Besides short retention times between surface and wells, the area is at particular risk from agricultural herbicides because it receives significant amounts of agricultural stream runoff that recharges the aquifer seasonally. Three settings were monitored: an array of superfund monitor wells related to a 1970 solvent spill, together with nearby losing stream reaches that carry agricultural runoff from the south; sinkholes entering the carbonate rock, following a snowmelt event that occurred after local fields had been treated early with herbicides; and private drinking water wells drilled into the carbonate rock. All three sets of samples were analyzed for atrazine and selected other herbicides, anions, and cations. The set of samples from drinking water wells, one sample from the sinkhole set, and three samples representing springs and streams were also tested for a broader array of pesticides.
Results
Groundwater in the 40-50 meters of carbonate rock at the superfund area had very similar seasonal nitrate and herbicide concentrations to the recharging stream reaches. Shale beneath the carbonate had much lower concentrations: no detectable residues of analyzed pesticides and less than half as much nitrate. Residues in the streams and carbonate peaked in June as high as 5 µg/L, after the common atrazine application season, and were all below detection limits by December.
Three of the ten sinkholes sampled had traces of atrazine, and a fourth had a concentration much higher than the 5.0 µg/L maximum of the ELISA method. The same sample tested at DEC’s lab had a concentration over 10x the 3 µg/L drinking water standard for atrazine, 16 µg/L metolachlor, and quantified metabolites of alachlor, metolachlor, and atrazine.

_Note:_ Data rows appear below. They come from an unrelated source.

-- ==== Sys2Proof/Laws/State.lean ====
section
/-! SUPPORT. Reads of State after each update: one lemma per field per update. -/

namespace Sys2Proof

@[simp] theorem PerDrive.get_set_same {α : Type} (v : PerDrive α) (d : Drive) (x : α) : (v.set d x).get d = x := by
  revert d; intro d; match d with
  | 0 => rfl | 1 => rfl | 2 => rfl | 3 => rfl | 4 => rfl | 5 => rfl | 6 => rfl | 7 => rfl

theorem PerDrive.get_set_other {α : Type} (v : PerDrive α) (d e : Drive) (x : α) (h : e ≠ d) :
    (v.set d x).get e = v.get e := by
  match d, e with
  | 0, 0 | 1, 1 | 2, 2 | 3, 3 | 4, 4 | 5, 5 | 6, 6 | 7, 7 => exact absurd rfl h
  | 0, 1 | 0, 2 | 0, 3 | 0, 4 | 0, 5 | 0, 6 | 0, 7 => rfl
  | 1, 0 | 1, 2 | 1, 3 | 1, 4 | 1, 5 | 1, 6 | 1, 7 => rfl
  | 2, 0 | 2, 1 | 2, 3 | 2, 4 | 2, 5 | 2, 6 | 2, 7 => rfl
  | 3, 0 | 3, 1 | 3, 2 | 3, 4 | 3, 5 | 3, 6 | 3, 7 => rfl
  | 4, 0 | 4, 1 | 4, 2 | 4, 3 | 4, 5 | 4, 6 | 4, 7 => rfl
  | 5, 0 | 5, 1 | 5, 2 | 5, 3 | 5, 4 | 5, 6 | 5, 7 => rfl
  | 6, 0 | 6, 1 | 6, 2 | 6, 3 | 6, 4 | 6, 5 | 6, 7 => rfl
  | 7, 0 | 7, 1 | 7, 2 | 7, 3 | 7, 4 | 7, 5 | 7, 6 => rfl

@[simp] theorem PerDrive.get_const {α : Type} (x : α) (d : Drive) : (PerDrive.const x).get d = x := by
  match d with
  | 0 => rfl | 1 => rfl | 2 => rfl | 3 => rfl | 4 => rfl | 5 => rfl | 6 => rfl | 7 => rfl

@[simp] theorem PerPath.get_set_same {α : Type} (v : PerPath α) (p : Path) (x : α) : (v.set p x).get p = x := by
  cases p <;> rfl

theorem PerPath.get_set_other {α : Type} (v : PerPath α) (p q : Path) (x : α) (h : q ≠ p) :
    (v.set p x).get q = v.get q := by
  cases p <;> cases q <;> first | rfl | exact absurd rfl h

@[simp] theorem Four.get_set_same {α : Type} (v : Four α) (t : Fin 4) (x : α) : (v.set t x).get t = x := by
  match t with
  | 0 => rfl | 1 => rfl | 2 => rfl | 3 => rfl

theorem Four.get_set_other {α : Type} (v : Four α) (t u : Fin 4) (x : α) (h : u ≠ t) :
    (v.set t x).get u = v.get u := by
  match t, u with
  | 0, 0 | 1, 1 | 2, 2 | 3, 3 => exact absurd rfl h
  | 0, 1 | 0, 2 | 0, 3 | 1, 0 | 1, 2 | 1, 3 => rfl
  | 2, 0 | 2, 1 | 2, 3 | 3, 0 | 3, 1 | 3, 2 => rfl

@[simp] theorem Four.get_const {α : Type} (x : α) (t : Fin 4) : (Four.const x).get t = x := by
  match t with
  | 0 => rfl | 1 => rfl | 2 => rfl | 3 => rfl

end Sys2Proof

namespace Sys2Proof.Machine

/-! ### `State.setGate` -/

@[simp] theorem State.setGate_gate (s : State) (x : Option Gate) : (s.setGate x).gate = x := rfl
@[simp] theorem State.setGate_lastWrite (s : State) (x : Option Gate) : (s.setGate x).lastWrite = s.lastWrite := rfl
@[simp] theorem State.setGate_lastRead (s : State) (x : Option Gate) : (s.setGate x).lastRead = s.lastRead := rfl
@[simp] theorem State.setGate_engine (s : State) (x : Option Gate) : (s.setGate x).engine = s.engine := rfl
@[simp] theorem State.setGate_walk (s : State) (x : Option Gate) : (s.setGate x).walk = s.walk := rfl
@[simp] theorem State.setGate_trackWalk (s : State) (x : Option Gate) : (s.setGate x).trackWalk = s.trackWalk := rfl
@[simp] theorem State.setGate_notes (s : State) (x : Option Gate) : (s.setGate x).notes = s.notes := rfl
@[simp] theorem State.setGate_watch (s : State) (x : Option Gate) : (s.setGate x).watch = s.watch := rfl
@[simp] theorem State.setGate_relocQ (s : State) (x : Option Gate) : (s.setGate x).relocQ = s.relocQ := rfl
@[simp] theorem State.setGate_reloc (s : State) (x : Option Gate) : (s.setGate x).reloc = s.reloc := rfl
@[simp] theorem State.setGate_buffer (s : State) (x : Option Gate) : (s.setGate x).buffer = s.buffer := rfl
@[simp] theorem State.setGate_map (s : State) (x : Option Gate) : (s.setGate x).map = s.map := rfl
@[simp] theorem State.setGate_profiles (s : State) (x : Option Gate) : (s.setGate x).profiles = s.profiles := rfl
@[simp] theorem State.setGate_extents (s : State) (x : Option Gate) : (s.setGate x).extents = s.extents := rfl
@[simp] theorem State.setGate_ladder (s : State) (x : Option Gate) : (s.setGate x).ladder = s.ladder := rfl
@[simp] theorem State.setGate_policy (s : State) (x : Option Gate) : (s.setGate x).policy = s.policy := rfl
@[simp] theorem State.setGate_load (s : State) (x : Option Gate) : (s.setGate x).load = s.load := rfl
@[simp] theorem State.setGate_lastHost (s : State) (x : Option Gate) : (s.setGate x).lastHost = s.lastHost := rfl
@[simp] theorem State.setGate_choices (s : State) (x : Option Gate) : (s.setGate x).choices = s.choices := rfl
@[simp] theorem State.setGate_pending (s : State) (x : Option Gate) : (s.setGate x).pending = s.pending := rfl
@[simp] theorem State.setGate_mon (s : State) (x : Option Gate) : (s.setGate x).mon = s.mon := rfl
@[simp] theorem State.setGate_side (s : State) (x : Option Gate) : (s.setGate x).side = s.side := rfl
@[simp] theorem State.setGate_queues (s : State) (x : Option Gate) : (s.setGate x).queues = s.queues := rfl
@[simp] theorem State.setGate_scans (s : State) (x : Option Gate) : (s.setGate x).scans = s.scans := rfl
@[simp] theorem State.setGate_geometry (s : State) (x : Option Gate) : (s.setGate x).geometry = s.geometry := rfl
@[simp] theorem State.setGate_reserved (s : State) (x : Option Gate) : (s.setGate x).reserved = s.reserved := rfl
@[simp] theorem State.setGate_groups (s : State) (x : Option Gate) : (s.setGate x).groups = s.groups := rfl
@[simp] theorem State.setGate_ports (s : State) (x : Option Gate) : (s.setGate x).ports = s.ports := rfl
@[simp] theorem State.setGate_monOf (s : State) (x : Option Gate) (d : Drive) : (s.setGate x).monOf d = s.monOf d := rfl
@[simp] theorem State.setGate_sideOf (s : State) (x : Option Gate) (d : Drive) : (s.setGate x).sideOf d = s.sideOf d := rfl
@[simp] theorem State.setGate_queue (s : State) (x : Option Gate) (d : Drive) : (s.setGate x).queue d = s.queue d := rfl
@[simp] theorem State.setGate_scanOf (s : State) (x : Option Gate) (d : Drive) : (s.setGate x).scanOf d = s.scanOf d := rfl
@[simp] theorem State.setGate_geom (s : State) (x : Option Gate) (d : Drive) : (s.setGate x).geom d = s.geom d := rfl
@[simp] theorem State.setGate_reservedBy (s : State) (x : Option Gate) (d : Drive) : (s.setGate x).reservedBy d = s.reservedBy d := rfl
@[simp] theorem State.setGate_group (s : State) (x : Option Gate) (p : Path) : (s.setGate x).group p = s.group p := rfl
@[simp] theorem State.setGate_port (s : State) (x : Option Gate) (p : Path) : (s.setGate x).port p = s.port p := rfl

Just one of the drinking water wells in the carbonate had notable herbicide concentrations, up to 3 µg/L metolachlor. A few contained traces of herbicide metabolites. Overall, this sampling did not yield evidence of much exposure to pesticides via private drinking water from this type of rock. This is consistent with other upstate results outside the karst setting — unlike on Long Island, pesticides rarely reach upstate private drinking water wells at concentrations anywhere near standards, in any aquifer type.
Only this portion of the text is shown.